2.2. Commissions will be computed monthly as of the last day of each calendar month and shall be paid within thirty (30) days following the end of the month.  Any returns, refunds, charge backs, and fraudulent payments of Paid Orders will be deducted or withheld from Affiliate’s commission payment.
2.3. Express © will NOT pay commissions on any transactions that are generated through a violation of this Agreement.
2.4. No less than monthly, Express © will deliver or make available, via Service Provider, a statement detailing the computations used by Express © in arriving at the commission of Net Revenue.

3. License:  
3.1.  Express © grants Affiliate a limited, non-exclusive, non-transferable, non-sublicensable right to maintain the Affiliate Link on Affiliate’s Website to the Express © Website, solely in accordance with the terms of this Agreement, from which Affiliate’s website visitors can order Express © services.  Additionally, Express © grants Affiliate a non-exclusive, non-transferable license to use certain Express © Marks for the sole purpose of selling Express © Products on the Affiliate Website.  Approved Express © Marks will be provided by the Service Provider or by Express © directly.  Affiliate shall not use any other Express © intellectual property without Express ©'s prior written consent.  Express © reserves all proprietary rights to these materials and may immediately revoke or adjust Affiliate’s license at any time upon written notice (including by email).
3.2. The Express © Marks will not be used for any purpose or on any other media besides as stated in this Agreement or as Express © expressly approves, or has approved, in writing.
3.3. At any time, Express © may submit written requests to modify or exclude any Express © Mark from the Affiliate Website and Affiliate will use commercially reasonable efforts to immediately accommodate the request.
3.4. Under this Agreement, Affiliate grants Express © a non-exclusive license to utilize Affiliate IP and website, including but not limited to, design, computer software, and other components,  authorized by Affiliate in writing (including by email), for the sole purpose of advertising, marketing and promoting the Affiliate Program.  At any time, Affiliate may revoke or modify the licenses it has granted to Express © and Express © will use commercially reasonable efforts to immediately comply with such a revocation or modification, as the case may be.  Any advertising, marketing or promoting set forth in this provision, if any, shall be in Express ©’s sole and absolute discretion. 
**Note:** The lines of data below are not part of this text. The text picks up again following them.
theorem State.arrWithdraw_keeps (K : Keeps [.free, .out, .regs, .mem, .core, .eng, .upd, .swm, .cap, .lp, .log, .fab, .host, .wort, .boot] P) {s : State} (die : Nat) (p : Nat) (hs : P s) : P (State.arrWithdraw s die p) := by
  have K0 : Keeps [.regs] P := K.mono rfl
  have K1 : Keeps [.out, .regs, .mem, .core, .eng, .upd, .swm, .cap, .lp, .log, .fab, .host, .wort, .boot] P := K.mono rfl
  have K2 : Keeps [.regs, .log, .boot] P := K.mono rfl
  have K3 : Keeps [.regs, .boot] P := K.mono rfl
  have K4 : Keeps [.out, .regs] P := K.mono rfl
  have K5 : Keeps [.free, .out, .regs, .log, .host] P := K.mono rfl
  have K6 : Keeps [.free, .out, .regs, .mem, .core, .eng, .upd, .swm, .cap, .lp, .log, .fab, .host, .wort, .boot] P := K.mono rfl
  unfold State.arrWithdraw
  repeat' first
    | with_reducible assumption
    | intro _
    | with_reducible apply State.fsetBit_keeps K0
    | with_reducible apply State.setArrSt_keeps K0
    | with_reducible apply State.arrFence_keeps K1
    | with_reducible apply State.voteFailed_keeps K1
    | with_reducible apply State.fset_keeps K0
    | with_reducible apply State.arrPlace_keeps K2
    | with_reducible apply State.arrFlags_keeps K0
    | with_reducible apply State.recap_keeps K0
    | with_reducible apply State.journal_keeps K3
    | with_reducible apply State.dieReview_keeps K4
    | with_reducible apply State.reevaluate_keeps K5
    | with_reducible apply State.dieFailed_keeps K6
    | with_reducible refine ite_keeps ?_ ?_
    | with_reducible refine ite_fst_keeps ?_ ?_
    | with_reducible apply foldl_fst_keeps
    | with_reducible apply foldl_keeps

theorem State.noteFault_keeps (K : Keeps [.eng] P) {s : State} (die : Nat) (k : Nat) (hs : P s) : P (State.noteFault s die k) := by
  unfold State.noteFault
  repeat' first
    | with_reducible assumption
    | intro _
    | with_reducible refine ite_keeps ?_ ?_
    | with_reducible apply K.lit
    | exact Or.inl (by decide)
    | exact Or.inr rfl

theorem State.arrVerdict_keeps (K : Keeps [.out, .regs, .log, .boot] P) {s : State} (die : Nat) (p : Nat) (pass : Bool) (hs : P s) : P (State.arrVerdict s die p pass) := by
  have K0 : Keeps [.regs] P := K.mono rfl
  have K1 : Keeps [.log] P := K.mono rfl
  have K2 : Keeps [.regs, .boot] P := K.mono rfl
  have K3 : Keeps [.out, .regs] P := K.mono rfl
  unfold State.arrVerdict
  repeat' first
    | with_reducible assumption
    | intro _
    | with_reducible apply State.setArrSt_keeps K0
    | with_reducible apply State.dieRec_keeps K1
    | with_reducible apply State.journal_keeps K2
    | with_reducible apply State.arrFlags_keeps K0
    | with_reducible apply State.dieReview_keeps K3
    | with_reducible refine ite_keeps ?_ ?_

theorem State.mveWithdraw_keeps (K : Keeps [.out, .regs, .mem, .core, .eng, .upd, .swm, .cap, .lp, .log, .fab, .host, .wort, .boot] P) {s : State} (die : Nat) (hs : P s) : P (State.mveWithdraw s die) := by
  have K0 : Keeps [.regs] P := K.mono rfl
  have K1 : Keeps [.out, .regs, .mem, .core, .eng, .upd, .swm, .cap, .lp, .log, .fab, .host, .wort, .boot] P := K.mono rfl
  have K2 : Keeps [.eng] P := K.mono rfl
  unfold State.mveWithdraw
  repeat' first
    | with_reducible assumption
    | intro _
    | with_reducible apply State.fset_keeps K0
    | with_reducible apply State.voteFailed_keeps K1
    | with_reducible apply State.setMveq_keeps K2
    | with_reducible apply State.completeCmd_keeps K1
    | with_reducible apply State.mveRun_keeps K1
    | with_reducible refine ite_keeps ?_ ?_
    | split
    | extract_lets

theorem State.mveBad_keeps (K : Keeps [.regs, .log, .boot] P) {s : State} (d : Nat) (hs : P s) : P (State.mveBad s d) := by
  have K0 : Keeps [.regs] P := K.mono rfl
  have K1 : Keeps [.log] P := K.mono rfl
  have K2 : Keeps [.regs, .boot] P := K.mono rfl
  unfold State.mveBad
  repeat' first
    | with_reducible assumption
    | intro _
    | with_reducible apply State.fset_keeps K0
    | with_reducible apply State.dieRec_keeps K1
    | with_reducible apply State.journal_keeps K2
    | with_reducible refine ite_keeps ?_ ?_

theorem State.katFail_keeps (K : Keeps [.free, .out, .regs, .mem, .core, .eng, .upd, .swm, .cap, .lp, .log, .fab, .host, .wort, .boot] P) {s : State} (d : Nat) (e : Nat) (u : Nat) (hs : P s) : P (State.katFail s d e u) := by
  have K0 : Keeps [.regs] P := K.mono rfl
  have K1 : Keeps [.log] P := K.mono rfl
  have K2 : Keeps [.free, .out, .regs, .mem, .core, .eng, .upd, .swm, .cap, .lp, .log, .fab, .host, .wort, .boot] P := K.mono rfl
  have K3 : Keeps [.out, .regs, .log, .boot] P := K.mono rfl
  have K4 : Keeps [.regs, .log, .boot] P := K.mono rfl
  unfold State.katFail
  repeat' first
    | with_reducible assumption
    | intro _
    | with_reducible apply State.fset_keeps K0
    | with_reducible apply State.dieRec_keeps K1
    | with_reducible apply State.arrWithdraw_keeps K2
    | with_reducible apply State.arrVerdict_keeps K3
    | with_reducible apply State.mveBad_keeps K4
    | with_reducible apply State.takeoverStart_keeps K2
    | with_reducible apply State.takeoverTry_keeps K2
    | with_reducible refine ite_keeps ?_ ?_

theorem State.katUp_keeps (K : Keeps [.free, .out, .regs, .mem, .core, .eng, .upd, .swm, .cap, .lp, .log, .fab, .host, .wort, .boot] P) {s : State} (d : Nat) (bad : List (Nat × Nat)) (hs : P s) : P (State.katUp s d bad) := by
  have K0 : Keeps [.regs] P := K.mono rfl
  have K1 : Keeps [.free, .out, .regs, .mem, .core, .eng, .upd, .swm, .cap, .lp, .log, .fab, .host, .wort, .boot] P := K.mono rfl
  unfold State.katUp
  repeat' first
    | with_reducible assumption
    | intro _
    | with_reducible apply State.fset_keeps K0
    | with_reducible apply State.katFail_keeps K1
    | with_reducible refine ite_keeps ?_ ?_
    | with_reducible refine ite_fst_keeps ?_ ?_
    | with_reducible apply foldl_fst_keeps
    | with_reducible apply foldl_keeps

/-! PartOps -/

theorem State.coreResetStart_keeps (K : Keeps [.out, .regs, .mem, .core, .eng, .upd, .swm, .cap, .lp, .log, .fab, .host, .wort, .boot] P) {s : State} (core : Nat) (kat : Bool) (hs : P s) : P (State.coreResetStart s core kat) := by
  have K0 : Keeps [.out, .regs, .mem, .core, .eng, .upd, .swm, .cap, .lp, .log, .fab, .host, .wort, .boot] P := K.mono rfl
  have K1 : Keeps [.regs, .core, .host] P := K.mono rfl
  have K2 : Keeps [.core] P := K.mono rfl
  unfold State.coreResetStart
  repeat' first
    | with_reducible assumption
    | intro _
    | with_reducible apply State.voteFailed_keeps K0
    | with_reducible apply State.stopCore_keeps K1
    | with_reducible apply State.setCoreRec_keeps K2
    | with_reducible refine ite_keeps ?_ ?_

theorem State.coreResetEnd_keeps (K : Keeps [.regs, .core, .host, .saf] P) {s : State} (core : Nat) (hs : P s) : P (State.coreResetEnd s core) := by
  have K0 : Keeps [.core] P := K.mono rfl
  have K1 : Keeps [.regs, .core, .host] P := K.mono rfl
  have K2 : Keeps [.regs] P := K.mono rfl
  unfold State.coreResetEnd
  repeat' first
    | with_reducible assumption
    | intro _
    | with_reducible apply State.setCoreRec_keeps K0
    | with_reducible apply State.kernelTryEnd_keeps K1
    | with_reducible apply State.coreIdle_keeps K2
    | with_reducible refine ite_keeps ?_ ?_
    | with_reducible apply K.lit
    | exact Or.inl (by decide)
    | exact Or.inr rfl

theorem State.coreResetTry_keeps (K : Keeps [.free, .out, .regs, .mem, .core, .eng, .upd, .swm, .cap, .lp, .log, .fab, .host, .wort, .boot, .saf] P) {s : State} (core : Nat) (hs : P s) : P (State.coreResetTry s core) := by
  have K0 : Keeps [.regs, .core, .host, .saf] P := K.mono rfl
  have K1 : Keeps [.free, .out, .regs, .mem, .core, .eng, .upd, .swm, .cap, .lp, .log, .fab, .host, .wort, .boot] P := K.mono rfl
  have K2 : Keeps [.out, .regs, .log] P := K.mono rfl
  have K3 : Keeps [.out, .regs] P := K.mono rfl
  unfold State.coreResetTry
  repeat' first
    | with_reducible assumption
    | intro _
    | with_reducible apply State.coreResetEnd_keeps K0
    | with_reducible apply State.katUp_keeps K1
    | with_reducible apply State.resetRec_keeps K2
    | with_reducible apply State.resetOk_keeps K3
    | with_reducible refine ite_keeps ?_ ?_

theorem State.clResetTry_keeps (K : Keeps [.free, .out, .regs, .mem, .core, .eng, .upd, .swm, .cap, .lp, .log, .fab, .host, .wort, .boot, .saf] P) {s : State} (die : Nat) (c : Nat) (hs : P s) : P (State.clResetTry s die c) := by
  have K0 : Keeps [.eng] P := K.mono rfl
  have K1 : Keeps [.free, .out, .regs, .mem, .core, .eng, .upd, .swm, .cap, .lp, .log, .fab, .host, .wort, .boot] P := K.mono rfl
  have K2 : Keeps [.regs, .core, .host, .saf] P := K.mono rfl
  have K3 : Keeps [.out, .regs, .log] P := K.mono rfl
  have K4 : Keeps [.out, .regs] P := K.mono rfl
  unfold State.clResetTry
  repeat' first
    | with_reducible assumption
    | intro _
    | with_reducible apply State.setClDrain_keeps K0
    | with_reducible apply State.katFail_keeps K1
    | with_reducible apply State.clTakeover_keeps K1
    | with_reducible apply State.coreResetEnd_keeps K2
    | with_reducible apply State.katUp_keeps K1
    | with_reducible apply State.resetRec_keeps K3
    | with_reducible apply State.resetOk_keeps K4
    | with_reducible refine ite_keeps ?_ ?_
    | with_reducible refine ite_fst_keeps ?_ ?_
    | with_reducible apply foldl_fst_keeps
    | with_reducible apply foldl_keeps

theorem State.resetGo_keeps (K : Keeps [.out, .regs, .log, .boot] P) {s : State} (cs : List (Bool × Nat)) (f : State → State) (hs : P s) (hf : ∀ (x0 : State), P x0 → P (f x0)) : P (State.resetGo s cs f) := by
  have K0 : Keeps [.out, .regs, .log] P := K.mono rfl
  have K1 : Keeps [.regs] P := K.mono rfl
  unfold State.resetGo
  repeat' first
    | with_reducible assumption
    | intro _
    | with_reducible apply State.refuseReg_keeps K0
    | with_reducible apply State.fset_keeps K1
    | with_reducible refine ite_keeps ?_ ?_
    | split
    | with_reducible apply hf
    | with_reducible apply K.lit
    | exact Or.inl (by decide)
    | exact Or.inr rfl

theorem State.coreReset_keeps (K : Keeps [.out, .regs, .mem, .core, .eng, .upd, .swm, .cap, .lp, .log, .fab, .host, .wort, .boot] P) {s : State} (core : Nat) (kat : Bool) (hs : P s) : P (State.coreReset s core kat) := by
  have K0 : Keeps [.out, .regs, .log, .boot] P := K.mono rfl
  have K1 : Keeps [.out, .regs, .mem, .core, .eng, .upd, .swm, .cap, .lp, .log, .fab, .host, .wort, .boot] P := K.mono rfl
  unfold State.coreReset
  repeat' first
    | with_reducible assumption
    | intro _
    | with_reducible apply State.resetGo_keeps K0
    | with_reducible apply State.coreResetStart_keeps K1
3.5. Affiliate represents and warrants that (i) it shall have all necessary rights, licenses, permits and clearances to use Affiliate IP and to offer, sell and/or license the goods and services that are offered through the Affiliate IP and such will not violate any applicable laws or regulations or any third-party rights, (ii) the Affiliate IP does not violate or infringe any right of privacy, personality or publicity, trade secrets, patents, copyrights or trademarks under the laws of any governmental authority, domestic or foreign, or any other right of any third party; and (iii) the Affiliate IP shall not, by any method, misdirect or mislead Internet users.
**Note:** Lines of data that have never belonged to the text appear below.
theorem execLogFailure_keeps (K : Keeps [.out, .regs, .log] P) (mirror : Bool) (cause : Fin 3) (addr : BitVec 32) {s : State} (hs : P s) : ∃ t, execLogFailure mirror cause addr s = .next t ∧ P t := by
  have K0 : Keeps [.out, .regs, .log] P := K.mono rfl
  refine ⟨_, rfl, ?_⟩
  repeat' first
    | with_reducible assumption
    | intro _
    | with_reducible apply State.logFail_keeps K0

theorem execLastgaspRepeat_keeps (K : Keeps [.out, .log] P) {s : State} (hs : P s) : ∃ t, execLastgaspRepeat s = .next t ∧ P t := by
  have K0 : Keeps [.out, .log] P := K.mono rfl
  refine ⟨_, rfl, ?_⟩
  repeat' first
    | with_reducible assumption
    | intro _
    | with_reducible apply State.mgmtSend_keeps K0
    | with_reducible refine ite_keeps ?_ ?_
    | with_reducible apply K.lit
    | exact Or.inl (by decide)
    | exact Or.inr rfl

theorem execHeartbeat_keeps (K : Keeps [.out, .log] P) {s : State} (hs : P s) : ∃ t, execHeartbeat s = .next t ∧ P t := by
  have K0 : Keeps [.out, .log] P := K.mono rfl
  refine ⟨_, rfl, ?_⟩
  repeat' first
    | with_reducible assumption
    | intro _
    | with_reducible apply State.mgmtSend_keeps K0
    | with_reducible refine ite_keeps ?_ ?_

theorem execMgmtLinkChange_keeps (K : Keeps [.regs] P) (port : Fin 2) (up : Bool) {s : State} (hs : P s) : ∃ t, execMgmtLinkChange port up s = .next t ∧ P t := by
  have K0 : Keeps [.regs] P := K.mono rfl
  refine ⟨_, rfl, ?_⟩
  repeat' first
    | with_reducible assumption
    | intro _
    | with_reducible apply State.fsetBit_keeps K0

theorem State.resetAsked_keeps (K : Keeps [.free, .out, .regs, .mem, .core, .eng, .smp, .upd, .swm, .cap, .lp, .log, .fab, .opt, .host, .wort, .boot, .saf, .pwr, .tap, .tim] P) {s : State} (hs : P s) : P (State.resetAsked s) := by
  have K0 : Keeps [.free, .out, .regs, .mem, .core, .eng, .smp, .upd, .swm, .cap, .lp, .log, .fab, .opt, .host, .wort, .boot, .saf, .pwr, .tap, .tim] P := K.mono rfl
  have K1 : Keeps [.regs, .boot, .pwr, .tim] P := K.mono rfl
  unfold State.resetAsked
  repeat' first
    | with_reducible assumption
    | intro _
    | with_reducible apply State.moduleReset_keeps K0
    | with_reducible apply State.powerOn_keeps K1
    | with_reducible refine ite_keeps ?_ ?_
    | with_reducible apply K.lit
    | exact Or.inl (by decide)
    | exact Or.inr rfl

theorem execResetReq_keeps (K : Keeps [.free, .out, .regs, .mem, .core, .eng, .smp, .upd, .swm, .cap, .lp, .log, .fab, .opt, .host, .wort, .boot, .saf, .pwr, .tap, .tim] P) (header : Bytes) (nonce : Word64) (tag : Bytes) {s : State} (hs : P s) : ∃ t, execResetReq header nonce tag s = .next t ∧ P t := by
  have K0 : Keeps [.regs] P := K.mono rfl
  have K1 : Keeps [.out, .log] P := K.mono rfl
  have K2 : Keeps [.free, .out, .regs, .mem, .core, .eng, .smp, .upd, .swm, .cap, .lp, .log, .fab, .opt, .host, .wort, .boot, .saf, .pwr, .tap, .tim] P := K.mono rfl
  refine ⟨_, rfl, ?_⟩
  repeat' first
    | with_reducible assumption
    | intro _
    | with_reducible apply State.fset_keeps K0
    | with_reducible apply State.mgmtSend_keeps K1
    | with_reducible apply State.resetAsked_keeps K2
    | with_reducible refine ite_keeps ?_ ?_

/-! TimeCmds -/

theorem State.timFlag_keeps (K : Keeps [.out, .regs] P) {s : State} (r : FRef) (v : Nat) (hs : P s) : P (State.timFlag s r v) := by
  have K0 : Keeps [.regs] P := K.mono rfl
  have K1 : Keeps [.out, .regs] P := K.mono rfl
  unfold State.timFlag
  repeat' first
    | with_reducible assumption
    | intro _
    | with_reducible apply State.fset_keeps K0
    | with_reducible apply State.isum_keeps K1
    | with_reducible refine ite_keeps ?_ ?_

theorem State.timArm_keeps (K : Keeps [.regs, .tim] P) {s : State} (hs : P s) : P (State.timArm s) := by
  have K0 : Keeps [.regs] P := K.mono rfl
  unfold State.timArm
  repeat' first
    | with_reducible assumption
    | intro _
    | with_reducible apply State.fset_keeps K0
    | with_reducible refine ite_keeps ?_ ?_
    | with_reducible apply K.lit
    | exact Or.inl (by decide)
    | exact Or.inr rfl
    | exact Or.inl ⟨by decide, rfl⟩

theorem execTimArm_keeps (K : Keeps [.regs, .tim] P) {s : State} (hs : P s) : ∃ t, execTimArm s = .next t ∧ P t := by
  have K0 : Keeps [.regs, .tim] P := K.mono rfl
  refine ⟨_, rfl, ?_⟩
  repeat' first
    | with_reducible assumption
    | intro _
    | with_reducible apply State.timArm_keeps K0

theorem State.captureEdge_keeps (K : Keeps [.out, .regs, .tim] P) {s : State} (n : Nat) (hs : P s) : P (State.captureEdge s n) := by
  have K0 : Keeps [.regs] P := K.mono rfl
  have K1 : Keeps [.out, .regs] P := K.mono rfl
  unfold State.captureEdge
  repeat' first
    | with_reducible assumption
    | intro _
    | with_reducible apply State.fset_keeps K0
    | with_reducible apply State.timFlag_keeps K1
    | with_reducible refine ite_keeps ?_ ?_
    | with_reducible apply K.lit
    | exact Or.inl (by decide)
    | exact Or.inr rfl
    | exact Or.inl ⟨by decide, rfl⟩

theorem State.epochLoad_keeps (K : Keeps [.out, .regs, .tim] P) {s : State} (hs : P s) : P (State.epochLoad s) := by
  have K0 : Keeps [.regs] P := K.mono rfl
  have K1 : Keeps [.out, .regs] P := K.mono rfl
  unfold State.epochLoad
  repeat' first
    | with_reducible assumption
    | intro _
    | with_reducible apply State.fset_keeps K0
    | with_reducible apply State.isum_keeps K1
    | with_reducible refine ite_keeps ?_ ?_
    | with_reducible apply K.lit
    | exact Or.inl (by decide)
    | exact Or.inr rfl
    | exact Or.inl ⟨by decide, rfl⟩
4. Affiliate Obligations:  In performing under this Agreement, Affiliate shall:
4.1. comply with all applicable laws and regulations;
4.2. not use the trademarks, trade names, service marks, or logos of Express © except the Express © Marks as expressly authorized by Express ©;
4.3. not create, publish, distribute, or permit any written material that makes reference to Express © without first obtaining its written consent except as may have been previously agreed between Affiliate and Express ©.  If Affiliate uses any Express © content without permission, Express © may, without limiting other forms of recourse, terminate Affiliate’s status in the Affiliate Program; 
4.4. not create, publish, distribute or permit any advertising in reference to Express ©  except as has may have been otherwise agreed in writing between Affiliate and Express ©;
4.5. not use Express ©'s name, the Express © logo, any Express © graphics or include a link to the Express © website in any form of unsolicited communication, such as, but not limited to, unsolicited email (spam). Affiliate must maintain strict compliance with the CAN-SPAM Act of 2003 and any and all amendments and modifications thereto; 
4.6. adhere to the following "Keyword Buys & Commissions Policy":
4.6.1. For purposes of this section, "Keyword Buy" means any advertisement that appears when certain words are purchased, which matches a given keyword search query, and "Search Engine" is defined as software that acts as a service by searching an index or database and which returns relevant matches based on information typed into a query.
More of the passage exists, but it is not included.